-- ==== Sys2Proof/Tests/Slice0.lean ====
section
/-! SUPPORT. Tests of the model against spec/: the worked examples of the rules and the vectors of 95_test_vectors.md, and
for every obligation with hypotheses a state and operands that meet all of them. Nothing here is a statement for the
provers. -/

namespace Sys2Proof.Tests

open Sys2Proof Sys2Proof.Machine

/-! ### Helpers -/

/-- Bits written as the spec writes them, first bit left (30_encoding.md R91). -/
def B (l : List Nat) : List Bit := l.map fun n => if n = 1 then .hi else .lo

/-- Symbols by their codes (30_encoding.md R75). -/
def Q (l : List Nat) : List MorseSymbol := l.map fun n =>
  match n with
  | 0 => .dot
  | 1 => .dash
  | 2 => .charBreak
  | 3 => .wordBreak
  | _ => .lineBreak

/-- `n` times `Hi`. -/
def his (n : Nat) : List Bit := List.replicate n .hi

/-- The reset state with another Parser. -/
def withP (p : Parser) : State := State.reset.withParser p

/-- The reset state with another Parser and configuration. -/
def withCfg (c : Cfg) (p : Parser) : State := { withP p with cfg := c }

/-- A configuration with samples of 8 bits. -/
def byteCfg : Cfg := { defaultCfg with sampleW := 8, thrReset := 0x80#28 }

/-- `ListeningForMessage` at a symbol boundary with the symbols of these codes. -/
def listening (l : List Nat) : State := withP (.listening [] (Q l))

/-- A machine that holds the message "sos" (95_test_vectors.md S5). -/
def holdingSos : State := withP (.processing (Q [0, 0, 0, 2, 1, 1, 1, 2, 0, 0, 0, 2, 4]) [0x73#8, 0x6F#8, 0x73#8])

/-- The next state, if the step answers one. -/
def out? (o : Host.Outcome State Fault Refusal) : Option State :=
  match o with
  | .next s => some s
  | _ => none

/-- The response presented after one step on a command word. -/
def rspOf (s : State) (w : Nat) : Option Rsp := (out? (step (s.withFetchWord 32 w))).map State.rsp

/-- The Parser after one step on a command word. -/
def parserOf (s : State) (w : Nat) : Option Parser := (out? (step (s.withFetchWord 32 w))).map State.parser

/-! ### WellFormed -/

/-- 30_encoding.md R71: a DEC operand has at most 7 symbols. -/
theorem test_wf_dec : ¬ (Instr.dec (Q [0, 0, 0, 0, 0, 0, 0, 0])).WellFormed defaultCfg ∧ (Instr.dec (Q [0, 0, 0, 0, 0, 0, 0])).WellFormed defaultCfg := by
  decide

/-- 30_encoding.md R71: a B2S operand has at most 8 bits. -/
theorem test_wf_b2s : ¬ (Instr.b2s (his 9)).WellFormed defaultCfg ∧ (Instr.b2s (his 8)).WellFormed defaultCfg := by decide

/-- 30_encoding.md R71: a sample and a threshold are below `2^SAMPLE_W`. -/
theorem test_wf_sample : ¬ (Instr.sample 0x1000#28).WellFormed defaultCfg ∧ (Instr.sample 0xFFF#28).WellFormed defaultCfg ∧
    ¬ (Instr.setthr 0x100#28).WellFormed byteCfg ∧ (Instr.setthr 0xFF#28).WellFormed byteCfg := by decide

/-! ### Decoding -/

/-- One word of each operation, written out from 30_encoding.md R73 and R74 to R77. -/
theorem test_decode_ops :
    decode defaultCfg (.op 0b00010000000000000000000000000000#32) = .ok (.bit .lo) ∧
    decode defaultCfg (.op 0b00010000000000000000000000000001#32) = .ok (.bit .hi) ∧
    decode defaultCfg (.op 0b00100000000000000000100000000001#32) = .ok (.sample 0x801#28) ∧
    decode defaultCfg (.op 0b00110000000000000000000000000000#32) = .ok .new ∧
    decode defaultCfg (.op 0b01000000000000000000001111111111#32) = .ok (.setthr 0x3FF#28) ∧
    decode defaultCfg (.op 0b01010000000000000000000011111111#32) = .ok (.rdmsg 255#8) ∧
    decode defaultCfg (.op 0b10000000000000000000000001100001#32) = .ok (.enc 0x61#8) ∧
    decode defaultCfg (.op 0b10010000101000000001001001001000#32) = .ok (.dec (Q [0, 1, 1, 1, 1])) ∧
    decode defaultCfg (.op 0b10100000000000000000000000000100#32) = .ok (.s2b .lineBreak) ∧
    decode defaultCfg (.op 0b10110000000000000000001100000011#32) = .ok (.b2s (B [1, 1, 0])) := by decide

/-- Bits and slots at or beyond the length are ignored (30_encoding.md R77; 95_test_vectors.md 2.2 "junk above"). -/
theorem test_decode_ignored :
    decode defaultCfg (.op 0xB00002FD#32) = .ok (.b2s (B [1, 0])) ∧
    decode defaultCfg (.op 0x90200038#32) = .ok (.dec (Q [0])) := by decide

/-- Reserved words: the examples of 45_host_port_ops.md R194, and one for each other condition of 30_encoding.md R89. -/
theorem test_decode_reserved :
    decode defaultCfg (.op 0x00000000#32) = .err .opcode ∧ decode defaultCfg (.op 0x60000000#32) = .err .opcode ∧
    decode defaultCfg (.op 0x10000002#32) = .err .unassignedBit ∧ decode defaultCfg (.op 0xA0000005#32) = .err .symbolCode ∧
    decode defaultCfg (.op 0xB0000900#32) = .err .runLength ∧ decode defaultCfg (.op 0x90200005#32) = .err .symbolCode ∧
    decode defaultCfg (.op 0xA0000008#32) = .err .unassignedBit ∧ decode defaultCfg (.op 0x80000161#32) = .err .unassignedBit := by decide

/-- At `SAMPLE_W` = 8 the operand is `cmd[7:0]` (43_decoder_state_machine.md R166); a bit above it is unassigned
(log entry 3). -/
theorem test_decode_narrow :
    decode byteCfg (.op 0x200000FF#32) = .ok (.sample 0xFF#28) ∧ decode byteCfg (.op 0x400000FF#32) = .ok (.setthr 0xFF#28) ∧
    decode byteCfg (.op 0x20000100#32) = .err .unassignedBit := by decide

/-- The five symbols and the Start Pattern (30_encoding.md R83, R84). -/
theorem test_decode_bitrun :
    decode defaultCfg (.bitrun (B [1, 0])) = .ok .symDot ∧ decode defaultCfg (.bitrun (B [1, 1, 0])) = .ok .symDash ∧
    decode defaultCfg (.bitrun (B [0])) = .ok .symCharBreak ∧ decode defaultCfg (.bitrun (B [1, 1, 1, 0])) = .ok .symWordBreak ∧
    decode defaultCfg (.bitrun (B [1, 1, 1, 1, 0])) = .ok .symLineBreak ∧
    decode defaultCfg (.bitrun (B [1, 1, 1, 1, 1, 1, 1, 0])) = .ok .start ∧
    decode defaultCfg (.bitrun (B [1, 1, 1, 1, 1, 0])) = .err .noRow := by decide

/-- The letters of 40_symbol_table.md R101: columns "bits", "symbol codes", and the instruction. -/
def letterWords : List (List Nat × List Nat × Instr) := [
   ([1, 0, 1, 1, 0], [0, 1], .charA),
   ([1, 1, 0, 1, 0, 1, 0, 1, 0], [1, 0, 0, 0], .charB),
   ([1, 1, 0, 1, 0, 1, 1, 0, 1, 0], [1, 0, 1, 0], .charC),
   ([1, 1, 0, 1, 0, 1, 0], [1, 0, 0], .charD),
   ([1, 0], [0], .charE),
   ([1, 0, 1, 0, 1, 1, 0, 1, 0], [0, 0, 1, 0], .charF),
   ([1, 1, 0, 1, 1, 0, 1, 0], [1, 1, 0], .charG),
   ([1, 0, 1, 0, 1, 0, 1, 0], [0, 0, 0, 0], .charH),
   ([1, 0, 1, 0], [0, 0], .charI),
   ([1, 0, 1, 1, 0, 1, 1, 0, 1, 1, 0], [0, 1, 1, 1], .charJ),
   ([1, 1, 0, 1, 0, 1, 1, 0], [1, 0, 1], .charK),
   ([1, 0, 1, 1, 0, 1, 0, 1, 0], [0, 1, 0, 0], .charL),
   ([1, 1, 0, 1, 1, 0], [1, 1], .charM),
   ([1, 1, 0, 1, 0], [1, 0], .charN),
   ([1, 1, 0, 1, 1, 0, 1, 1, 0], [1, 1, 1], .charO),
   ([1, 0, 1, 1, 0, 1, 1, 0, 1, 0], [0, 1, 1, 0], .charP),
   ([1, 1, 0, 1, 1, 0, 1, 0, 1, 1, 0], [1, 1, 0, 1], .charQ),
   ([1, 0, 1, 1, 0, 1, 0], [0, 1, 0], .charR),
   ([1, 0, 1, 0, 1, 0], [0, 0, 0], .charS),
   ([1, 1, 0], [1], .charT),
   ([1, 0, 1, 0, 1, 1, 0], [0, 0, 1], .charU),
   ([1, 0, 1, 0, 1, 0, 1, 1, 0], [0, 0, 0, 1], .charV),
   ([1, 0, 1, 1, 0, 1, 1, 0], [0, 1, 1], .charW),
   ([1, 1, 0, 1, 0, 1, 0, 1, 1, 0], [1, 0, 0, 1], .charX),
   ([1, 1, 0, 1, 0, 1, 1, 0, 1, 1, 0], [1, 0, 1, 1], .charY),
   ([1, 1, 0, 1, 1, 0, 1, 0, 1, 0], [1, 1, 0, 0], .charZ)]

§ Task to complete
The stopping point is the line containing "def byteCfg : Cfg". Reproduce exactly every line of the material from the first through that one.

§ Result
-- ==== Sys2Proof/Tests/Slice0.lean ====
section
/-! SUPPORT. Tests of the model against spec/: the worked examples of the rules and the vectors of 95_test_vectors.md, and
for every obligation with hypotheses a state and operands that meet all of them. Nothing here is a statement for the
provers. -/

namespace Sys2Proof.Tests

open Sys2Proof Sys2Proof.Machine

/-! ### Helpers -/

/-- Bits written as the spec writes them, first bit left (30_encoding.md R91). -/
def B (l : List Nat) : List Bit := l.map fun n => if n = 1 then .hi else .lo

/-- Symbols by their codes (30_encoding.md R75). -/
def Q (l : List Nat) : List MorseSymbol := l.map fun n =>
  match n with
  | 0 => .dot
  | 1 => .dash
  | 2 => .charBreak
  | 3 => .wordBreak
  | _ => .lineBreak

/-- `n` times `Hi`. -/
def his (n : Nat) : List Bit := List.replicate n .hi

/-- The reset state with another Parser. -/
def withP (p : Parser) : State := State.reset.withParser p

/-- The reset state with another Parser and configuration. -/
def withCfg (c : Cfg) (p : Parser) : State := { withP p with cfg := c }

/-- A configuration with samples of 8 bits. -/
def byteCfg : Cfg := { defaultCfg with sampleW := 8, thrReset := 0x80#28 }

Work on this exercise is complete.